眠気に襲われ、顔を落としているぼくの顔をキャプテンはじぃっとガン見してつぶやます。

「こんなところに、小栗旬おるやん」

いつものぼくならは「なんでやねん!」
とつっこみますが、

小栗旬
oguri350.jpg


という響きがあまりに嬉しすぎて、少しニヤついただけで反応を終えました。

それと同時に、自分の近くに小栗旬がいるという非日常情報を聞いた目の前のおばちゃんは、遠慮がちに顔を上げてぼくをチラ見したのです。

小栗旬と呼ばれまんざらでもなく嬉しそうなぼくと、
'小栗旬かな?'と期待したおばちゃんとの目が合った瞬間、

'ズゥーンッドキッ'という鈍い音が車内に響いた気がしました。


「プププッ」

目が合った1秒後には、おばちゃんは思わず吹き出していました。

「だ、誰が小栗旬やねん」

巻き込み事故から脱するために、慌ててつっこみましたがもう手遅れでした。

「あ、間違えた。市原隼人や」
o071807451290676248714.jpg

キャプテンはおもしろがって見当違いな褒めを続けます。

もう一度ぼくをチラ見して、ざっと目をそらし笑いをこらえるおばちゃんの反応を楽しむかのようにキャプテンは言葉を連ねます。

「チャングンソクでもあるな。
いや、水嶋ヒロ、っぽくもある」

'どこがやねん'という思いが笑いを通り越して怒りに変わる瞬間を迎えつつあるおばちゃんの様子を察したぼくはキャプテンの耳元でささやきました。

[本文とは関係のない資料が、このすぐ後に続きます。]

theorem joinRound_apart {s : State} (a0 : State) (a1 : ℕ) (a2 : ℕ) (a3 : ℕ) (a4 : ℕ) (a5 : ℕ) (a6 : ℕ) (a7 : Bool) (h0 : Apart s a0) : Apart s (joinRound a0 a1 a2 a3 a4 a5 a6 a7) := by
  delta joinRound
  extract_lets v0 v1 v2 v3
  clear_value v0 v1
  have k4 : Apart s v2 := by
    unfold v2
    apply count_apart
    assumption
  clear_value v2
  have k5 : Apart s v3 := by
    unfold v3
    apply raise_apart
    apply fire_apart
    assumption
  clear_value v3
  split
  · refine Apart.ite ?_ ?_
    · apply mismatch_apart
      apply putRound_apart
      assumption
    · refine Apart.ite ?_ ?_
      · refine Apart.ite ?_ ?_
        · apply answerLate_apart
          assumption
        · refine Apart.ite ?_ ?_
          · apply send_apart
            assumption
          · apply putRound_apart
            assumption
      · apply tryFreeze_apart
        apply putRound_apart
        assumption
  · apply tryFreeze_apart
    apply putRound_apart
    assumption

theorem collRun_apart {s : State} (a0 : ℕ) (a1 : ℕ) (a2 : State) (h0 : Apart s a2) : Apart s (collRun a0 a1 a2) := by
  delta collRun
  split
  · assumption
  · refine Apart.ite ?_ ?_
    · assumption
    · refine Apart.ite ?_ ?_
      · extract_lets v0 v1 v2 v3 v4 v5
        clear_value v0 v1 v2 v3 v4
        have k6 : Apart s v5 := by
          unfold v5
          apply putCmd_apart
          assumption
        clear_value v5
        split
        · assumption
        · refine Apart.ite ?_ ?_
          · apply joinRound_apart
            assumption
          · split
            · apply endCmd_apart
              assumption
            · apply sendCmd_apart
              assumption
      · refine Apart.ite ?_ ?_
        · apply collFinish_apart
          assumption
        · assumption

theorem collStart_apart {s : State} (a0 : State) (a1 : Cmd) (h0 : Apart s a0) : ApartR s (collStart a0 a1) := by
  delta collStart
  extract_lets v0 v1 v2 v3 v4 v5 v6 v7 v8
  clear_value v0 v1 v2 v3 v4 v5 v6 v7 v8
  refine ApartR.ite ?_ ?_
  · apply badIn_apart
  · refine ApartR.ite ?_ ?_
    · apply badIn_apart
    · refine ApartR.ite ?_ ?_
      · exact True.intro
      · refine ApartR.ite ?_ ?_
        · apply badIn_apart
        · refine ApartR.ite ?_ ?_
          · apply badIn_apart
          · refine ApartR.ite ?_ ?_
            · apply badIn_apart
            · refine ApartR.ite ?_ ?_
              · apply badIn_apart
              · refine ApartR.ite ?_ ?_
                · split
                  · apply badIn_apart
                  · refine ApartR.ite ?_ ?_
                    · refine ApartR.go ?_
                      assumption
                    · exact True.intro
                · refine ApartR.ite ?_ ?_
                  · refine ApartR.ite ?_ ?_
                    · apply badIn_apart
                    · refine ApartR.ite ?_ ?_
                      · apply badIn_apart
                      · refine ApartR.go ?_
                        assumption
                  · refine ApartR.ite ?_ ?_
                    · refine ApartR.ite ?_ ?_
                      · apply badIn_apart
                      · refine ApartR.ite ?_ ?_
                        · apply badIn_apart
                        · refine ApartR.go ?_
                          assumption
                    · refine ApartR.go ?_
                      assumption

theorem zeroLocal_apart {s : State} (a0 : State) (a1 : ℕ) (a2 : ℕ) (a3 : ℕ) (h0 : Apart s a0) : Apart s (zeroLocal a0 a1 a2 a3) := by
  delta zeroLocal
  refine Apart.set ?_
  assumption

theorem zeroRegion_apart {s : State} (a0 : State) (a1 : Cmd) (a2 : ℕ) (a3 : ℕ) (h0 : Apart s a0) : Apart s (zeroRegion a0 a1 a2 a3) := by
  delta zeroRegion
  extract_lets v0
  clear_value v0
  apply markDirty_apart
  apply zeroLocal_apart
  assumption

theorem shardCopyEff_apart {s : State} (a0 : State) (a1 : Cmd) (h0 : Apart s a0) : Apart s (shardCopyEff a0 a1) := by
  delta shardCopyEff
  split
  · extract_lets v0 v1
    clear_value v0 v1
    split
    · assumption
    · refine Apart.ite ?_ ?_
      · apply copyEnded_apart
        refine Apart.set ?_
        assumption
      · extract_lets v2 v3
        have k4 : Apart s v2 := by
          unfold v2
          apply zeroRegion_apart
          assumption
        clear_value v2
        clear_value v3
        apply copyEnded_apart
        apply putShard_apart
        assumption
  · assumption

theorem syncFlight_apart {s : State} (a0 : State) (a1 : ℕ) (a2 : Flight) (h0 : Apart s a0) : Apart s (syncFlight a0 a1 a2) := by
  delta syncFlight
  apply wrLocal_apart
  assumption

theorem putFlight_apart {s : State} (a0 : State) (a1 : ℕ) (a2 : Flight) (h0 : Apart s a0) : Apart s (putFlight a0 a1 a2) := by
  delta putFlight
  apply syncFlight_apart
  refine Apart.set ?_
  assumption

theorem pushEff_apart {s : State} (a0 : State) (a1 : Cmd) (h0 : Apart s a0) : Apart s (pushEff a0 a1) := by
  delta pushEff
  split
  · split
    · assumption
    · extract_lets v0 v1 v2
      clear_value v0 v1 v2
      apply putFlight_apart
      assumption
  · assumption

theorem putFset_apart {s : State} (a0 : State) (a1 : ℕ) (a2 : Fset) (h0 : Apart s a0) : Apart s (putFset a0 a1 a2) := by
  delta putFset
  extract_lets v0 v1
  have k2 : Apart s v0 := by
    unfold v0
    refine Apart.set ?_
    assumption
  clear_value v0
  clear_value v1
  apply wrLocal_apart
  apply wrLocal_apart
  assumption

theorem rootEff_apart {s : State} (a0 : State) (a1 : Cmd) (h0 : Apart s a0) : Apart s (rootEff a0 a1) := by
  delta rootEff
  split
  · split
    · assumption
    · refine Apart.ite ?_ ?_
      · apply putFset_apart
        assumption
      · refine Apart.ite ?_ ?_
        · extract_lets v0
          have k1 : Apart s v0 := by
            unfold v0
            apply putFset_apart
            assumption
          clear_value v0
          split
          · apply raiseCmd_apart
            assumption
          · assumption
        · assumption
  · assumption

「本気出してくれ。他にちゃんと他に似てるやつおるやろ?」

彼は整った顔立ちをひょっとこのようにぐにゃっと曲げて言いました。

「麒麟の田村か、しずるの池田かな?」
1415f9791239f415d25cbe364d8895d8f2486bab1422067368.jpgしずる池田


'その辺が妥当'という安堵に満ちた表情のおばちゃんをみてぼくは安心しました。


謎イベントをこなし終えて、最寄りの西桜ヶ丘駅で電車から降ります。

その時ボブは、「ちょっと、大、いってくる。」と言い、トイレに寄りました。

ぼくとキャプテンが、待ち始めて僅か1分後、ボブは満足げな表情でトイレから出てきたのです。

「え?めっちゃ早くない?」
「ほんまに大なん?」

驚くぼくらにボブは飄々と答えます。

「大やで」

「いや、さすがに早すぎるやろ!?」
食い気味に突っ込むキャプテン。

「なんでそんなに早いん?」

「先に拭いてるからな」

「は?
先に拭いてるって、どういうこと?」

「普通の人らは、用を足してから拭くやろ?
だから遅いねん。

俺は、先に拭いておく」


「ん??」
事態が飲み込めないぼくらにボブは説明を続けます。

「座ります。拭きます。大をします。
これで終わりや!!
だから早い!」


「大した後は、拭かへんのか??」

「それを次の時に拭くんや。
前の分を、次の大のときに拭いてるから問題ないやろ?」



さすがにふざけてる、これは嘘やと思いながらぼくとキャプテンは驚きつつも質問します。
「ボブ、
それ、マジで言っとんか?」

「...信じるか信じひんかは、
お前ら次第や」


TO BE CONTINUED 次回もおぶあかした



次回予告

この物語をいつも読んでくださいありがとうございます。
みなさまの存在が励みです。

しかし、最近は公私ともに多忙で、この作品を書く時間が確保できなくなってきています。
来週の話の構想もまだ練っていない状況ですが、読んでくれているみなさんのため、
おもしろい作品を毎週届けれるようにします!

2月10日(金)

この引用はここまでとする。